(Information supplied Opens)
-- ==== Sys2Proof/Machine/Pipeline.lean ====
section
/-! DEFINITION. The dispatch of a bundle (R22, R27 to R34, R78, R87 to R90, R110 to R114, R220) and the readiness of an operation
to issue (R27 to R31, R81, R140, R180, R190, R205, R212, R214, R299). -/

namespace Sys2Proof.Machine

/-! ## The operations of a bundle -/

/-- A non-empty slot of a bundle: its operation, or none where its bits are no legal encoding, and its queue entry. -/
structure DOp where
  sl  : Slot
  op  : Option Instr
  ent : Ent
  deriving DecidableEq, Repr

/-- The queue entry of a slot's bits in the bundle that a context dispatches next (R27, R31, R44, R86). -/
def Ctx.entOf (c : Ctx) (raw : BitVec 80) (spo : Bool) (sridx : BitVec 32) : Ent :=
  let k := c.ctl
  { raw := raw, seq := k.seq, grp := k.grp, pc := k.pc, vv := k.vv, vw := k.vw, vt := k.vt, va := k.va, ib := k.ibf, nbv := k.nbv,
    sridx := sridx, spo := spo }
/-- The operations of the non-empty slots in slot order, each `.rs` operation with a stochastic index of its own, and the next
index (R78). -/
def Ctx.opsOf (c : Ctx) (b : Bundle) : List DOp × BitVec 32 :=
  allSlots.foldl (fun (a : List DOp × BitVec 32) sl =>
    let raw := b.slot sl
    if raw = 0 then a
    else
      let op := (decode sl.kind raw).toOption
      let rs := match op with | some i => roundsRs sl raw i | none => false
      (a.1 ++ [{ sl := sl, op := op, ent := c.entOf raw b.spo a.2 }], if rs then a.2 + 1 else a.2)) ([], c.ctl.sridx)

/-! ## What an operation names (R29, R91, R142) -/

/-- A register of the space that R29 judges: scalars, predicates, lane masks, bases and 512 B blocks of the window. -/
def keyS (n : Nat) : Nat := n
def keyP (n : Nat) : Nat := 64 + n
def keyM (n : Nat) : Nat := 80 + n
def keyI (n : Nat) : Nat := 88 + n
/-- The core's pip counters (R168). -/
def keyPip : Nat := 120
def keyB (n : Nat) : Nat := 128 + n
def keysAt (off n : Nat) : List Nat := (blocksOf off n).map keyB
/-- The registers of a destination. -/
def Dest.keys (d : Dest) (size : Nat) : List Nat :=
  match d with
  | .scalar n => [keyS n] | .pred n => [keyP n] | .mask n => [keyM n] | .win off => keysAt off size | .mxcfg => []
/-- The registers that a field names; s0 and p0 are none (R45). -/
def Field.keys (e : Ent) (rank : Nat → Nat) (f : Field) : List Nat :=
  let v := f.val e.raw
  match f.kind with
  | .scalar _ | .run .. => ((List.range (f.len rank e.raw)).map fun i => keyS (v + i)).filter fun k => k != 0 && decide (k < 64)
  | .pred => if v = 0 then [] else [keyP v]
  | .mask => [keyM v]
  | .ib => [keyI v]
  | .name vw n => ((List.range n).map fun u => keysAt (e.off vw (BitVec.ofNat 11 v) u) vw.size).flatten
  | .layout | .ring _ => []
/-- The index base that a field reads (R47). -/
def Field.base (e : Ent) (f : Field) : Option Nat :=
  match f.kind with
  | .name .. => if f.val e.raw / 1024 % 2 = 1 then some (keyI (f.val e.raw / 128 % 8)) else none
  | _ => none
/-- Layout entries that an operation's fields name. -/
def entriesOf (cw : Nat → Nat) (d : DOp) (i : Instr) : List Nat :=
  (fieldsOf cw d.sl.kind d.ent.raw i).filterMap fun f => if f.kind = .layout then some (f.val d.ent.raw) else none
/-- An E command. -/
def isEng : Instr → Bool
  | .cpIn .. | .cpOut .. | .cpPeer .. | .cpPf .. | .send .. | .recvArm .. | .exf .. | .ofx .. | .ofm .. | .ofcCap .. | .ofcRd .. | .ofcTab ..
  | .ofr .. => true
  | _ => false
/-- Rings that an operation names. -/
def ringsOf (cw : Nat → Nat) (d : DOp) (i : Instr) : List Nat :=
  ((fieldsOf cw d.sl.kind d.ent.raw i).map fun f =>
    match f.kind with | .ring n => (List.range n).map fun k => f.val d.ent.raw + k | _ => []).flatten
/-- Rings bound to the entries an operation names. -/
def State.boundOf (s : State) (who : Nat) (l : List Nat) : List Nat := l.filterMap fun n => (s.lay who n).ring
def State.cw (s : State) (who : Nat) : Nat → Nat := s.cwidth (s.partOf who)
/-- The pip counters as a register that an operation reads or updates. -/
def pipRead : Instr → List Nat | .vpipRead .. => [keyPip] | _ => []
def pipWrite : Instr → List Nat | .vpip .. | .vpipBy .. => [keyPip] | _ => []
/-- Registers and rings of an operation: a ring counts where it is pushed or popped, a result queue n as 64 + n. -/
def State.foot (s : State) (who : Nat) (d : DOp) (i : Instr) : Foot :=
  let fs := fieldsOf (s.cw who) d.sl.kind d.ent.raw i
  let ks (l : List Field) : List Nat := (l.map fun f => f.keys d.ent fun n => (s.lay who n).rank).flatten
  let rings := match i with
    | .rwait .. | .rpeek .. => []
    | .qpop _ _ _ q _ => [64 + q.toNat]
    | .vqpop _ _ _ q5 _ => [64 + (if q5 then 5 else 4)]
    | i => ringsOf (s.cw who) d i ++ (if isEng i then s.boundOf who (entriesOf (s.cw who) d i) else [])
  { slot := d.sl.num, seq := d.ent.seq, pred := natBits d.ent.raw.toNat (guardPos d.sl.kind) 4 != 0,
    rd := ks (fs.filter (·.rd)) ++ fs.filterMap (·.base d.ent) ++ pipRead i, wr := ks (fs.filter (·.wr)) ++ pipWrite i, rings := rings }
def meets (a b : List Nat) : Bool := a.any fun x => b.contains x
(Information supplied Closes)
(Information supplied Opens)
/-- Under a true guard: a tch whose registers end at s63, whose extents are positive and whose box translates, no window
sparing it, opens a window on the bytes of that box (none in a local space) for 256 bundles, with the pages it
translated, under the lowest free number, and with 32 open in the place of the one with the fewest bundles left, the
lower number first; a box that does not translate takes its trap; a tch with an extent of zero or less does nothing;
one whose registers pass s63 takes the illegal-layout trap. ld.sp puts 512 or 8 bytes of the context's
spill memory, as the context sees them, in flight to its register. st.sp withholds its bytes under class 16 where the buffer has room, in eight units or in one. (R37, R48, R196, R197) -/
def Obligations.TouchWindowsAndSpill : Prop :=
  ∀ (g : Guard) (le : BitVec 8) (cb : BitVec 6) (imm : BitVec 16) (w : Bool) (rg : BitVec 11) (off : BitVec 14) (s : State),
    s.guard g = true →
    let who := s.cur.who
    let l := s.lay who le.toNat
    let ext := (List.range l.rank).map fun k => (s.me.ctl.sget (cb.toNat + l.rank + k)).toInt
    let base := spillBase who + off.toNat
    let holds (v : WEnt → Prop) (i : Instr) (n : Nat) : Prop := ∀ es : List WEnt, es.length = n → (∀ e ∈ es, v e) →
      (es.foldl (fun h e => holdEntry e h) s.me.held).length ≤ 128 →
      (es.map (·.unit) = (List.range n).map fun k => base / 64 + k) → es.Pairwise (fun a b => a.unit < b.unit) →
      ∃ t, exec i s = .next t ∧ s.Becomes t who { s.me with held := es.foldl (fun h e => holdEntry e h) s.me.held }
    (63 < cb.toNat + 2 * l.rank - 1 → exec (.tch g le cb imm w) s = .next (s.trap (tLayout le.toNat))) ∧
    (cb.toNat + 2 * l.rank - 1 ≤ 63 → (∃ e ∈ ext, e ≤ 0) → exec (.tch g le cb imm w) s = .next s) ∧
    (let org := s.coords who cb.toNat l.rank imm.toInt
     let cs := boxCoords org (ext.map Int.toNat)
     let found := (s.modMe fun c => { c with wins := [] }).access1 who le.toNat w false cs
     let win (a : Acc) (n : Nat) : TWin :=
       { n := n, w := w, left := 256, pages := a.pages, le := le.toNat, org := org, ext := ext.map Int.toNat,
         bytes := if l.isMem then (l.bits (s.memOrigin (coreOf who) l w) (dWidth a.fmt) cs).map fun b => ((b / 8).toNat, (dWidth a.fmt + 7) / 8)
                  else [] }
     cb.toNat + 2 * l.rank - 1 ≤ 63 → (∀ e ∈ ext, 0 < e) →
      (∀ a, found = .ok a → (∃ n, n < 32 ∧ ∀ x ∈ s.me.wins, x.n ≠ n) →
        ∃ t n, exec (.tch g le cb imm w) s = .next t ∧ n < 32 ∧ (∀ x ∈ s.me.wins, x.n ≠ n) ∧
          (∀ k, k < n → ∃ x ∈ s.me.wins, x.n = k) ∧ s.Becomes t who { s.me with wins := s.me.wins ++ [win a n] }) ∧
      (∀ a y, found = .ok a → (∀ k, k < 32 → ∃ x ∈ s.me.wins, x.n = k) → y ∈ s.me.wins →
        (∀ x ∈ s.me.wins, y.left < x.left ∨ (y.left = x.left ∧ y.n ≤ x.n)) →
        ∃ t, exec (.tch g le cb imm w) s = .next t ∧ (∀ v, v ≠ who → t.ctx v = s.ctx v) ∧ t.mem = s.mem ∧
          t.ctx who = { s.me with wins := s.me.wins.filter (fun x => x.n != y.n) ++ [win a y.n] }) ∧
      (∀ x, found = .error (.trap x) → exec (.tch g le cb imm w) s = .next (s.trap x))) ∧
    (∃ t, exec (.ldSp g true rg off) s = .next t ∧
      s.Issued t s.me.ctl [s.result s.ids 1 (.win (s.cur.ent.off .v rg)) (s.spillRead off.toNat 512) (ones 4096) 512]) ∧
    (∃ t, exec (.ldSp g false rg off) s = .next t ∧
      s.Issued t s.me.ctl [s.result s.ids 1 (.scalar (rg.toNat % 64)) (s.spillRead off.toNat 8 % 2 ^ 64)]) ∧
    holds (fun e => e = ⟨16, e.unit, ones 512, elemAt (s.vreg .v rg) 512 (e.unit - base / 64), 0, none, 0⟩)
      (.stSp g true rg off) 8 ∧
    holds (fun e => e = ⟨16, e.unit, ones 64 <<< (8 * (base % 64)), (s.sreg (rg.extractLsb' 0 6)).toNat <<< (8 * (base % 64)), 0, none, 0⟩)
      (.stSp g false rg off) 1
(Information supplied Closes)
**Exercise description:** Will you return exactly the lines above from the one with "the window. -/" down to the one with "def keyI (n : Nat) : Nat := 88 + n", counting both as part of the range?

**Written solution:**
/-- A register of the space that R29 judges: scalars, predicates, lane masks, bases and 512 B blocks of the window. -/
def keyS (n : Nat) : Nat := n
def keyP (n : Nat) : Nat := 64 + n
def keyM (n : Nat) : Nat := 80 + n
def keyI (n : Nat) : Nat := 88 + n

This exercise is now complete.